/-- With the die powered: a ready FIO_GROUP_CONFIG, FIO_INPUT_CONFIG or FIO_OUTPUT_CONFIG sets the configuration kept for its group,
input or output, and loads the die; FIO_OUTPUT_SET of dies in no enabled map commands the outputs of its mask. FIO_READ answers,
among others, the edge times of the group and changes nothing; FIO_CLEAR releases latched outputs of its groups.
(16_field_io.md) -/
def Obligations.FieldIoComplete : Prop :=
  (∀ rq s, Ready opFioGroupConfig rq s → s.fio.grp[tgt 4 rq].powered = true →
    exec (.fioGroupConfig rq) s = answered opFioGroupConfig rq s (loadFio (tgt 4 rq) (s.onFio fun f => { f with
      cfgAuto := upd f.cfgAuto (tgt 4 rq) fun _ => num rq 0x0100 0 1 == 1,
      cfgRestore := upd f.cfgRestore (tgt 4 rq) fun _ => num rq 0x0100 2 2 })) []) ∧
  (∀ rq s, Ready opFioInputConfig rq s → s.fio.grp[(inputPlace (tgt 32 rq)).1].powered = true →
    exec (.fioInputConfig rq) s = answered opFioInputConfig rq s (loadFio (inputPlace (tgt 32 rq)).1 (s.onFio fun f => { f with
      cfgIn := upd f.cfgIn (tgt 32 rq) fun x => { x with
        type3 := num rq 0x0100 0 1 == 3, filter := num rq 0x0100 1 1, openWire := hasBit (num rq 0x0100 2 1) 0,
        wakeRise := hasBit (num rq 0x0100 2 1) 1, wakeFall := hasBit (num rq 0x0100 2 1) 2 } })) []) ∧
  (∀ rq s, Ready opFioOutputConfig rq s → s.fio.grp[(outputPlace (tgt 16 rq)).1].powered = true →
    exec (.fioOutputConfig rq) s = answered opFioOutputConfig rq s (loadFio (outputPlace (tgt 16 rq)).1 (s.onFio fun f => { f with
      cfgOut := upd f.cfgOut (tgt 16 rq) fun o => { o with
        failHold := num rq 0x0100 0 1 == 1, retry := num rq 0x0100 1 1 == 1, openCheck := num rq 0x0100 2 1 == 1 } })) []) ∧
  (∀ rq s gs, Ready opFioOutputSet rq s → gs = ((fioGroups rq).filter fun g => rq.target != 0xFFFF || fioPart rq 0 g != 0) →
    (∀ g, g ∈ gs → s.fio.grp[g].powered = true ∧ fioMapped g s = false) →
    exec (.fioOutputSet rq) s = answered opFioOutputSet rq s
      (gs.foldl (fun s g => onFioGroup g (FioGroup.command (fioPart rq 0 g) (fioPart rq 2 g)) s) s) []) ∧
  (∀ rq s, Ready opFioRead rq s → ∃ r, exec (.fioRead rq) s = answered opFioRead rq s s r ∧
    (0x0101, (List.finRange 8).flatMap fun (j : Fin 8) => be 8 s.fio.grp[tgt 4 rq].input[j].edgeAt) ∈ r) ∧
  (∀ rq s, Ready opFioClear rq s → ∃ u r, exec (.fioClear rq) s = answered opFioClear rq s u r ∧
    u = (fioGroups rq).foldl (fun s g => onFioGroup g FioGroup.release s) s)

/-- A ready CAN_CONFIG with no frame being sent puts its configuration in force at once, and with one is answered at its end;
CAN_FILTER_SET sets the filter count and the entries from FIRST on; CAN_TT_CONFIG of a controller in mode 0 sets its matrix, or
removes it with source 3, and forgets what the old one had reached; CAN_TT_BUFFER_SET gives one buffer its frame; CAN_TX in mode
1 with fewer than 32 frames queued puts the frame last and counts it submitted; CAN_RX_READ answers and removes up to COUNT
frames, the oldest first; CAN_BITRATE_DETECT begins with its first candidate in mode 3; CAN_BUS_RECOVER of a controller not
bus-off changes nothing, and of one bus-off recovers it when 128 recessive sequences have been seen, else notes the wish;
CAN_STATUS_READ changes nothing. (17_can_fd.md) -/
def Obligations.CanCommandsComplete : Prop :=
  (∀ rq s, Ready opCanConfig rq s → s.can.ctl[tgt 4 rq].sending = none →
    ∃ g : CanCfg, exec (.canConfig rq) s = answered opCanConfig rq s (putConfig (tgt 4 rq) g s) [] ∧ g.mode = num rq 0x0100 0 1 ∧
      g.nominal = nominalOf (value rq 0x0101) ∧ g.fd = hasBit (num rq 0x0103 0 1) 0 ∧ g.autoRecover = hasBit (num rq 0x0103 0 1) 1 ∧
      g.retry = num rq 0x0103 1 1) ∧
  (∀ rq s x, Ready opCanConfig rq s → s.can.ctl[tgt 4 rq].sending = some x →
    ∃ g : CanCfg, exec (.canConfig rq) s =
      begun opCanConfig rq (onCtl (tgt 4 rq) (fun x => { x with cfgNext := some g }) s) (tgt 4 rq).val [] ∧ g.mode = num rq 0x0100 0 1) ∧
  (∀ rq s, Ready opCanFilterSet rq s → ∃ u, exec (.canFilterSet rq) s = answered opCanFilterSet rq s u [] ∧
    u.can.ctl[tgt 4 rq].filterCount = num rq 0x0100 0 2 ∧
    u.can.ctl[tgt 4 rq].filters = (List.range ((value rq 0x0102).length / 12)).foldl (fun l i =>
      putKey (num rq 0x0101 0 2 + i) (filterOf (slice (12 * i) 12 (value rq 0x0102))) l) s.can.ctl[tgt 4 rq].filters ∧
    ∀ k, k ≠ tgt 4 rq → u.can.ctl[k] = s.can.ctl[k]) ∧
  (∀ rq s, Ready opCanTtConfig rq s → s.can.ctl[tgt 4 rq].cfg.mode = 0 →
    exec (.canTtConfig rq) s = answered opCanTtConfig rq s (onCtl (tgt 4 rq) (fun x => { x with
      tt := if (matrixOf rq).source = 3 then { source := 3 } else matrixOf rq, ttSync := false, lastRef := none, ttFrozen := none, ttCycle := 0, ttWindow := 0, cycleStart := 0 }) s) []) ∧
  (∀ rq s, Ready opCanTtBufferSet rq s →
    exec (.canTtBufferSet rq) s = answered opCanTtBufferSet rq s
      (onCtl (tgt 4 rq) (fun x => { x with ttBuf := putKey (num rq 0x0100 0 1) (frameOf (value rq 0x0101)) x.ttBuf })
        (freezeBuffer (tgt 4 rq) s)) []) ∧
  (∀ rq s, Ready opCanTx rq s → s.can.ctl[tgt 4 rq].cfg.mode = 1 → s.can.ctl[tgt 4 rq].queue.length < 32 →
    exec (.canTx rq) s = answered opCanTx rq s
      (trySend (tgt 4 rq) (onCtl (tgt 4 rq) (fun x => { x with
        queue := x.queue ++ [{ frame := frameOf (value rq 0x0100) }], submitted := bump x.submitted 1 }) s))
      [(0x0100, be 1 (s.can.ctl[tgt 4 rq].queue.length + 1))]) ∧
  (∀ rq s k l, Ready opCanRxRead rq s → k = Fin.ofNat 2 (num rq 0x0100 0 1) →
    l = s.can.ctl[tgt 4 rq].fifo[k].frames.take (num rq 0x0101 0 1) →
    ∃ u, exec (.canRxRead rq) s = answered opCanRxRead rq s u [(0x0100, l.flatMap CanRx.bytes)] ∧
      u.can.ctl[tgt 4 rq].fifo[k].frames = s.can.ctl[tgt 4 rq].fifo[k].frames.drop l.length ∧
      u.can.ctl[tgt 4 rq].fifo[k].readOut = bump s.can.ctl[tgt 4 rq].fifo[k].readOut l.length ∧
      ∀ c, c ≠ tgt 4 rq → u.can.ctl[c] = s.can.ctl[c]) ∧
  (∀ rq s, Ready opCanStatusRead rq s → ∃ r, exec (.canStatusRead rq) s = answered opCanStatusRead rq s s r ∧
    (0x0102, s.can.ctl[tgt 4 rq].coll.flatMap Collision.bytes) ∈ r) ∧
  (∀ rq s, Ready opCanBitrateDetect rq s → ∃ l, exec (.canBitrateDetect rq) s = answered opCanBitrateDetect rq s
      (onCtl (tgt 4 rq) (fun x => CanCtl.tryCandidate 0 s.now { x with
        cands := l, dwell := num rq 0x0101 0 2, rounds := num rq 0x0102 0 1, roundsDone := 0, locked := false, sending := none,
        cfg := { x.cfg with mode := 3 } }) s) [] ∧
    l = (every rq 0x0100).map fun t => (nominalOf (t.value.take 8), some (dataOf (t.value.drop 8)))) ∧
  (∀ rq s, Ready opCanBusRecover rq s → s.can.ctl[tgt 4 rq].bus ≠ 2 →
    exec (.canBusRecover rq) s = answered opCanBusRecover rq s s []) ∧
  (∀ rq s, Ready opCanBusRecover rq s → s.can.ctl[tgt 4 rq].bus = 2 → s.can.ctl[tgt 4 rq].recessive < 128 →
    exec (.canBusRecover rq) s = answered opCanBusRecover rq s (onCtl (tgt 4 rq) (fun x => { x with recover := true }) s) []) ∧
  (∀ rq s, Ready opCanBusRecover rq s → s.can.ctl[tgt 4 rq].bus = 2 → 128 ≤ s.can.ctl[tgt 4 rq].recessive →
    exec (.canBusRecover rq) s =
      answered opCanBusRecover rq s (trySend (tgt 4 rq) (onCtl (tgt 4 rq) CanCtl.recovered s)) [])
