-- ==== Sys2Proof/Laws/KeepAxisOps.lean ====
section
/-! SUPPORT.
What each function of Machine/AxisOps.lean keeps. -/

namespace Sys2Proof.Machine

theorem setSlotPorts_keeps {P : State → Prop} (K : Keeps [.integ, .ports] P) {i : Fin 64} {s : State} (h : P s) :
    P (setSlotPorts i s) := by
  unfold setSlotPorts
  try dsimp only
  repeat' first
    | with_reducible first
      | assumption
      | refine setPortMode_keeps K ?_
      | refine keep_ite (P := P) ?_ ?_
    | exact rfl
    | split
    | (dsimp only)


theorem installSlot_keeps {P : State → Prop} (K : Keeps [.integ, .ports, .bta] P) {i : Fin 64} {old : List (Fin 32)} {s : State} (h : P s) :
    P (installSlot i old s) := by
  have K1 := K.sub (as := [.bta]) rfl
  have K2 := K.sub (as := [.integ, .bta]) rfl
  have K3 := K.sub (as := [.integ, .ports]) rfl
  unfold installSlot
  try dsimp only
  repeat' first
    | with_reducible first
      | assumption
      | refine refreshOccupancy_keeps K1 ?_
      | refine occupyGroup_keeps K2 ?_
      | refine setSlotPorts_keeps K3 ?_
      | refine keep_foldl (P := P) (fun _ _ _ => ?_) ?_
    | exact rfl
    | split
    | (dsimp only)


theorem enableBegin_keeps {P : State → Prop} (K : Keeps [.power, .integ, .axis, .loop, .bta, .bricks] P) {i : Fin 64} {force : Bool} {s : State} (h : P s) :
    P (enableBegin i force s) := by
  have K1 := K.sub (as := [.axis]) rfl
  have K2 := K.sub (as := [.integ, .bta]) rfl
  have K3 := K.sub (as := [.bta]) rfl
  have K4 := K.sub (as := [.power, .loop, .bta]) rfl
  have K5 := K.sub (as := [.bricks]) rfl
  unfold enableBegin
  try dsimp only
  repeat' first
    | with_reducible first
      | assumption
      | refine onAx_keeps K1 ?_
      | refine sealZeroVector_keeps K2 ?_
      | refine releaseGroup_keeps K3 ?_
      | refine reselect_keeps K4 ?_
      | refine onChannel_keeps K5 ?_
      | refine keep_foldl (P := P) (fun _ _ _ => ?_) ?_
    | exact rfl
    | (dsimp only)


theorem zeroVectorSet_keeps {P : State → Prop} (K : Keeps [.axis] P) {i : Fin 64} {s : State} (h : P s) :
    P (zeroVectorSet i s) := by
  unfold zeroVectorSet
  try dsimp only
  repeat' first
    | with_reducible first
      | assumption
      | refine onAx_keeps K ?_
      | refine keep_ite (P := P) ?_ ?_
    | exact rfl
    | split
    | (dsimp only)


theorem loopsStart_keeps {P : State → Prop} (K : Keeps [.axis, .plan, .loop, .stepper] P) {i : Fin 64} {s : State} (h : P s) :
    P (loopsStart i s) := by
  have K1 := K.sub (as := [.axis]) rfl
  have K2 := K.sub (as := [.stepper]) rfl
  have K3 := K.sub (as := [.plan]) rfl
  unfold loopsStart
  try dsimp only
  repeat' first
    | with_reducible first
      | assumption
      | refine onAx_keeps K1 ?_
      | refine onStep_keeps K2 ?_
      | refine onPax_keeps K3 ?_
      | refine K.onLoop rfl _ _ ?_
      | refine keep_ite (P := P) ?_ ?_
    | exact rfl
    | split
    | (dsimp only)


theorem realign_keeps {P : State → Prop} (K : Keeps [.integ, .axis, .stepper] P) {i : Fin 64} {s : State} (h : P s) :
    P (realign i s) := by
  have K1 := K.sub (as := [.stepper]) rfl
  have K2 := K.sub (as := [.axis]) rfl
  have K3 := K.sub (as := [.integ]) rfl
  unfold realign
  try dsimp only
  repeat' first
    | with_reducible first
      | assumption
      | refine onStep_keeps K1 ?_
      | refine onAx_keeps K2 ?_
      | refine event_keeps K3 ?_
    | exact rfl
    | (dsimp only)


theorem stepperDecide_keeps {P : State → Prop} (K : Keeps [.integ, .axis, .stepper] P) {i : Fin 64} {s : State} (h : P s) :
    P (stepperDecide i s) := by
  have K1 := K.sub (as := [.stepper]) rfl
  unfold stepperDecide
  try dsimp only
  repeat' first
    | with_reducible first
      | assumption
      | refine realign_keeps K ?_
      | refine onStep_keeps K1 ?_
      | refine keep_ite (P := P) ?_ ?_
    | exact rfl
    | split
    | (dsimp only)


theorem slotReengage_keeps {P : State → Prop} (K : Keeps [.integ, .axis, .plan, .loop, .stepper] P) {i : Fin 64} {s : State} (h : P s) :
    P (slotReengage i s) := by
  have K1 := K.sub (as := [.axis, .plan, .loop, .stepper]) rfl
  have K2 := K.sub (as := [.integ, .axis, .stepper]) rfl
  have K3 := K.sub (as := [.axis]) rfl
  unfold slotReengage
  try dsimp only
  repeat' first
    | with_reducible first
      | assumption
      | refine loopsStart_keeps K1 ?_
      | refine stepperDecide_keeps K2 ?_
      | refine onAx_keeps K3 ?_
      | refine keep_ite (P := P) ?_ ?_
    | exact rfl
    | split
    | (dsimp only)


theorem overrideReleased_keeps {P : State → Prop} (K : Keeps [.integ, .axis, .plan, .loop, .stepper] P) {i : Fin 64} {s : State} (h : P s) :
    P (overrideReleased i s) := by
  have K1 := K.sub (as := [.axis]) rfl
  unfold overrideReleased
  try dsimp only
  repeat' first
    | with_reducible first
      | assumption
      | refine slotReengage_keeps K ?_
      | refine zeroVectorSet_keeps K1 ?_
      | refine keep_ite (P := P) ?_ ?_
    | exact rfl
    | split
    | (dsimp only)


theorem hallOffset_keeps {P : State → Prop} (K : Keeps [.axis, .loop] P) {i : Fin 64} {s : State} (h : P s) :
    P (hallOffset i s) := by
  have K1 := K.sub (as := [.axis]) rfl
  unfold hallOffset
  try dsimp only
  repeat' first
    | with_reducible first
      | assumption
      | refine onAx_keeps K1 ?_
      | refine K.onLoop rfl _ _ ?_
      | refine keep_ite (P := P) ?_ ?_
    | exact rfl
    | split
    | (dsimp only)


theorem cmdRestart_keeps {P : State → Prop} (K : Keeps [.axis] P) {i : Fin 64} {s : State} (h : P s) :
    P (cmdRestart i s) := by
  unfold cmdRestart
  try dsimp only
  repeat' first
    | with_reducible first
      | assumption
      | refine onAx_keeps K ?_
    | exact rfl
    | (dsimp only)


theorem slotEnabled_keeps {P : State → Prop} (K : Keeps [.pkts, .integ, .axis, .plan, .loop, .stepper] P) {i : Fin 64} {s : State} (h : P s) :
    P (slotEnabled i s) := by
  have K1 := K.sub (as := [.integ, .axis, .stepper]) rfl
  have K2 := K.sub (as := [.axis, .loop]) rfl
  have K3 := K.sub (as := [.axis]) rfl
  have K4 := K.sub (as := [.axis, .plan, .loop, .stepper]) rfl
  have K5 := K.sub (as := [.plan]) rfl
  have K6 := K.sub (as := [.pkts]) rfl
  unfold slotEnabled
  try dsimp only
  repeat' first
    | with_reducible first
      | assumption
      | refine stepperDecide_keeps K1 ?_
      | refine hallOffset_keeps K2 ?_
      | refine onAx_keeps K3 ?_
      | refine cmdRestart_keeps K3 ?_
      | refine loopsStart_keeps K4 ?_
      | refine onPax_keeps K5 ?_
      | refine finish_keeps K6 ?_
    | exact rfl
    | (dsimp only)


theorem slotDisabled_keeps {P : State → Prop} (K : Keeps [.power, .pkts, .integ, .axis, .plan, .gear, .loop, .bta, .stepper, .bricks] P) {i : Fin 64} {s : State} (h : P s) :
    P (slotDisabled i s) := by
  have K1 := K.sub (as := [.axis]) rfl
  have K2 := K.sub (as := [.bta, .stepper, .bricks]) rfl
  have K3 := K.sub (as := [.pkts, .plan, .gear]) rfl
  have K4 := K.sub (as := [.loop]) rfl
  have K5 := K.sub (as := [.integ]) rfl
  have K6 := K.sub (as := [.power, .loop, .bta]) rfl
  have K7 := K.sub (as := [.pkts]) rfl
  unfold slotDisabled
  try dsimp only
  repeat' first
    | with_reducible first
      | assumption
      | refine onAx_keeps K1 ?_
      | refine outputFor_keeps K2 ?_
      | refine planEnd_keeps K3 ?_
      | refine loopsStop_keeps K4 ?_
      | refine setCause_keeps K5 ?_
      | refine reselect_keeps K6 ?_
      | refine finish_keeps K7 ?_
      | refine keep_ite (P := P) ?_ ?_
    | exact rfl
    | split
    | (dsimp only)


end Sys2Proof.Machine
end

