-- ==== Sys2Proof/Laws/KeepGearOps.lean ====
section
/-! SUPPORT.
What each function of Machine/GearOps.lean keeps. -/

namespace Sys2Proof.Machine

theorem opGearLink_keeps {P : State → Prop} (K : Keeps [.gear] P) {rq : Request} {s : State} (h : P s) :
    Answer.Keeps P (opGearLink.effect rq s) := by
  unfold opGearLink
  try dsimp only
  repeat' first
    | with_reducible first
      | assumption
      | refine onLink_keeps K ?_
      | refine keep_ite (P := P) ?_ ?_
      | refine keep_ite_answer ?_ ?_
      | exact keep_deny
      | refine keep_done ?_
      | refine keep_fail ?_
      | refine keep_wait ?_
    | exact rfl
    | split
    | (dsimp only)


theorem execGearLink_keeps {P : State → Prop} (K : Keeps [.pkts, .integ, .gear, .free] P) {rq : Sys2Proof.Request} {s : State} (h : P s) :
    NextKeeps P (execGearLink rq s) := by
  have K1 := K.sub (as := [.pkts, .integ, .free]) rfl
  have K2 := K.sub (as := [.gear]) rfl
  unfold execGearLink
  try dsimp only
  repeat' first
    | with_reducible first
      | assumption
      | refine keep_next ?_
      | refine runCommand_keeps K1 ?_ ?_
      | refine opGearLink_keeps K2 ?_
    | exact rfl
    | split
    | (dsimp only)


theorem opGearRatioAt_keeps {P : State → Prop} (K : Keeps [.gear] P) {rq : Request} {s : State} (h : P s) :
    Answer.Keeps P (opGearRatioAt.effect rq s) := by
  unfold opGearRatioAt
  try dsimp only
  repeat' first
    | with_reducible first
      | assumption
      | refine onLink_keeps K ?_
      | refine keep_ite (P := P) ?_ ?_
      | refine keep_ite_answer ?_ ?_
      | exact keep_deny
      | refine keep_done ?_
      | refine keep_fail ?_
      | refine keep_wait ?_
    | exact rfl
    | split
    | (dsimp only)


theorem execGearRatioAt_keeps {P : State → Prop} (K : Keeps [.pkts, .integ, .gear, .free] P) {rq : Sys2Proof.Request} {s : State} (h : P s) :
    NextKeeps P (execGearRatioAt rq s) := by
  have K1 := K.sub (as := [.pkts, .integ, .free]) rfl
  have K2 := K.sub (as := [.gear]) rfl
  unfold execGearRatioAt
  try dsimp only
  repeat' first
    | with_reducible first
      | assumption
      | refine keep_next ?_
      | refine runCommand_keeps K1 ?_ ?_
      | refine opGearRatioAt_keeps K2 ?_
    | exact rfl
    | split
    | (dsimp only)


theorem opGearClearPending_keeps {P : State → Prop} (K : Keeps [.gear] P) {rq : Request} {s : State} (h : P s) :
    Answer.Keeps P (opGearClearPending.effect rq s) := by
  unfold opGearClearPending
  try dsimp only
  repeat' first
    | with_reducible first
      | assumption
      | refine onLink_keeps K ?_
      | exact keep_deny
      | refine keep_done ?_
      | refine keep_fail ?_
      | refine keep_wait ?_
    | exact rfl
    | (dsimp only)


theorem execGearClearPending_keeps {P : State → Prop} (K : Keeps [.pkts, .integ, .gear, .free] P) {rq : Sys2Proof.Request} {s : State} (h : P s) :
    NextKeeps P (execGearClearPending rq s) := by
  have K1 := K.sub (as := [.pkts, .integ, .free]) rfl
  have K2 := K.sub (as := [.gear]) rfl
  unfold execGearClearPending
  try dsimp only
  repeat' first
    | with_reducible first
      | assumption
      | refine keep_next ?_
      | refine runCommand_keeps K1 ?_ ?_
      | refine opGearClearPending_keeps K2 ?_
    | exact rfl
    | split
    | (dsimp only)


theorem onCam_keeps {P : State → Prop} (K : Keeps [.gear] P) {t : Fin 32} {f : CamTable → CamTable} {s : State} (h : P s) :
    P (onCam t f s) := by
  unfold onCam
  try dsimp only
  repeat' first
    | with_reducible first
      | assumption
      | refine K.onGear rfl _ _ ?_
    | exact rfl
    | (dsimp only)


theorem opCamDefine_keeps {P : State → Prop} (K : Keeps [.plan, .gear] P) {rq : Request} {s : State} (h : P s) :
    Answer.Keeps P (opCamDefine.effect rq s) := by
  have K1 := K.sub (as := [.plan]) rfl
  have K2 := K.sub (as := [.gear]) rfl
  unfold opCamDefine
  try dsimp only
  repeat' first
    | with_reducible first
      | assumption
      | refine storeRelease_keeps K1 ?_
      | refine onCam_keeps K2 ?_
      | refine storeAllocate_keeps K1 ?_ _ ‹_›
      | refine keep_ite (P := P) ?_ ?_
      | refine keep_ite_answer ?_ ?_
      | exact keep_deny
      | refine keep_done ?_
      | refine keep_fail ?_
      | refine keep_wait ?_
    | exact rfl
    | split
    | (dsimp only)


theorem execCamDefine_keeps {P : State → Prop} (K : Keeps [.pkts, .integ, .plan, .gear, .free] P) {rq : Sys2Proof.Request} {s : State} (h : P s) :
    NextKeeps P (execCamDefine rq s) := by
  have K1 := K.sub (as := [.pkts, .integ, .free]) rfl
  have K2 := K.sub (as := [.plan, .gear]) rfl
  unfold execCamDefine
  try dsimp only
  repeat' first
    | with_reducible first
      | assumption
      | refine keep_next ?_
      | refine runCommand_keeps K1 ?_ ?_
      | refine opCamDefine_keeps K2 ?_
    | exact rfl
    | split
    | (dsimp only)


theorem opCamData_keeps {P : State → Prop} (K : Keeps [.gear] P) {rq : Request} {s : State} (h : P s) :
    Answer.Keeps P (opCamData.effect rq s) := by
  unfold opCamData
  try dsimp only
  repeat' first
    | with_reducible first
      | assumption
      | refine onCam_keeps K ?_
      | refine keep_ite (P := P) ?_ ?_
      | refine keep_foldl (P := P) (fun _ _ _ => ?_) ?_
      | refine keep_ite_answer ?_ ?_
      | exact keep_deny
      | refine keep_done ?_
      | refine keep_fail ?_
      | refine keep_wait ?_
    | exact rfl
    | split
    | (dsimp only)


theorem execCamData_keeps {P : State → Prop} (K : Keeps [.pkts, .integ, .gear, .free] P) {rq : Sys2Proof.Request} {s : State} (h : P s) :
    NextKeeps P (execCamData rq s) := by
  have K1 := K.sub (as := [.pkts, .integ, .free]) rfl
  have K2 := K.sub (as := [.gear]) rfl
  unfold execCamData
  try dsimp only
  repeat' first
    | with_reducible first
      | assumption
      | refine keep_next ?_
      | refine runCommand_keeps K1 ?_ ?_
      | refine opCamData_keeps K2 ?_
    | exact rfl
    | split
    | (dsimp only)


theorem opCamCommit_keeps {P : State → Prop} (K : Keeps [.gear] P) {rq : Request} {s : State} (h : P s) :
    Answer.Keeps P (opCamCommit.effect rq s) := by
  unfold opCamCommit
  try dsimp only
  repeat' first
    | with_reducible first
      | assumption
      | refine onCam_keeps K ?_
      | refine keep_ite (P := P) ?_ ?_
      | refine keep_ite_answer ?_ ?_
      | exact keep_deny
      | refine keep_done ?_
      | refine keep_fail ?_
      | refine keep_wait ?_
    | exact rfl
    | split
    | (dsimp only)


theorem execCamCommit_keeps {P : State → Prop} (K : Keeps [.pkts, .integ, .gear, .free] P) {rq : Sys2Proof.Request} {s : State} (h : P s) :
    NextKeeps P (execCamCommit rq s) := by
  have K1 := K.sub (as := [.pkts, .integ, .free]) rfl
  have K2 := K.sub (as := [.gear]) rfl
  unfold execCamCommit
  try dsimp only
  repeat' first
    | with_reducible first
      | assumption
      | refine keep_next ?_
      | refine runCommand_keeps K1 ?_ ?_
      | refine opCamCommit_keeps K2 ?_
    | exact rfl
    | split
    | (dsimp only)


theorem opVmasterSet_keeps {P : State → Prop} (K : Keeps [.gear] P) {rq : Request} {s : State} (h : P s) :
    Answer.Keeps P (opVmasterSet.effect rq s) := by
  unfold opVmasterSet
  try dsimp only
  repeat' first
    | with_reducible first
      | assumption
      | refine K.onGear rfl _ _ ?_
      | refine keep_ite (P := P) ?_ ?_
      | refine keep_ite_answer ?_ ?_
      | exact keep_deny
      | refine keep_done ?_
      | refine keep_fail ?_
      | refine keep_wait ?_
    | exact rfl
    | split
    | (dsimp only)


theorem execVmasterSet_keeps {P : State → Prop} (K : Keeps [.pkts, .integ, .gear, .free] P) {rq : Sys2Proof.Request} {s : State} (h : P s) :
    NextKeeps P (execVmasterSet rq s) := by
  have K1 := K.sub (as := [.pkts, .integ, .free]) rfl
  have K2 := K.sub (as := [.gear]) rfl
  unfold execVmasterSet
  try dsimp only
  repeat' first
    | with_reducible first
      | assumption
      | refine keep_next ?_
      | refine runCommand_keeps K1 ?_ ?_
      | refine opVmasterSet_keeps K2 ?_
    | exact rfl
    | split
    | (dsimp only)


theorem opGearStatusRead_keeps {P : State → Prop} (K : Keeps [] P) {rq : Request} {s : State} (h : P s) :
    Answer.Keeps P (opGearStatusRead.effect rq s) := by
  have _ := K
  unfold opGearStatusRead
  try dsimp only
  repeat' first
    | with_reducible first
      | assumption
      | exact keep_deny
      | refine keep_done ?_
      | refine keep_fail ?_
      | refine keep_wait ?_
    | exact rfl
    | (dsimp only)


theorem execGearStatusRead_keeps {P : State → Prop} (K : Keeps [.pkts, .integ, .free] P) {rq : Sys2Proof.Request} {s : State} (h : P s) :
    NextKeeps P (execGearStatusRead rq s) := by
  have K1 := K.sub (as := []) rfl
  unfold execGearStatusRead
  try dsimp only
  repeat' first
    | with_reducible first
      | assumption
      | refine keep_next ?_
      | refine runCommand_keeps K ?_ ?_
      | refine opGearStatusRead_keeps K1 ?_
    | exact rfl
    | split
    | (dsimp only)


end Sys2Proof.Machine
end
★ ★ ★ ★ ★
Above are the entries; repeat their lines exactly, from the first through the one that contains "wakeRise := hasBit".

/-- With the die powered: a ready FIO_GROUP_CONFIG, FIO_INPUT_CONFIG or FIO_OUTPUT_CONFIG sets the configuration kept for its group,
input or output, and loads the die; FIO_OUTPUT_SET of dies in no enabled map commands the outputs of its mask. FIO_READ answers,
among others, the edge times of the group and changes nothing; FIO_CLEAR releases latched outputs of its groups.
(16_field_io.md) -/
def Obligations.FieldIoComplete : Prop :=
  (∀ rq s, Ready opFioGroupConfig rq s → s.fio.grp[tgt 4 rq].powered = true →
    exec (.fioGroupConfig rq) s = answered opFioGroupConfig rq s (loadFio (tgt 4 rq) (s.onFio fun f => { f with
      cfgAuto := upd f.cfgAuto (tgt 4 rq) fun _ => num rq 0x0100 0 1 == 1,
      cfgRestore := upd f.cfgRestore (tgt 4 rq) fun _ => num rq 0x0100 2 2 })) []) ∧
  (∀ rq s, Ready opFioInputConfig rq s → s.fio.grp[(inputPlace (tgt 32 rq)).1].powered = true →
    exec (.fioInputConfig rq) s = answered opFioInputConfig rq s (loadFio (inputPlace (tgt 32 rq)).1 (s.onFio fun f => { f with
      cfgIn := upd f.cfgIn (tgt 32 rq) fun x => { x with
        type3 := num rq 0x0100 0 1 == 3, filter := num rq 0x0100 1 1, openWire := hasBit (num rq 0x0100 2 1) 0,
        wakeRise := hasBit (num rq 0x0100 2 1) 1, wakeFall := hasBit (num rq 0x0100 2 1) 2 } })) []) ∧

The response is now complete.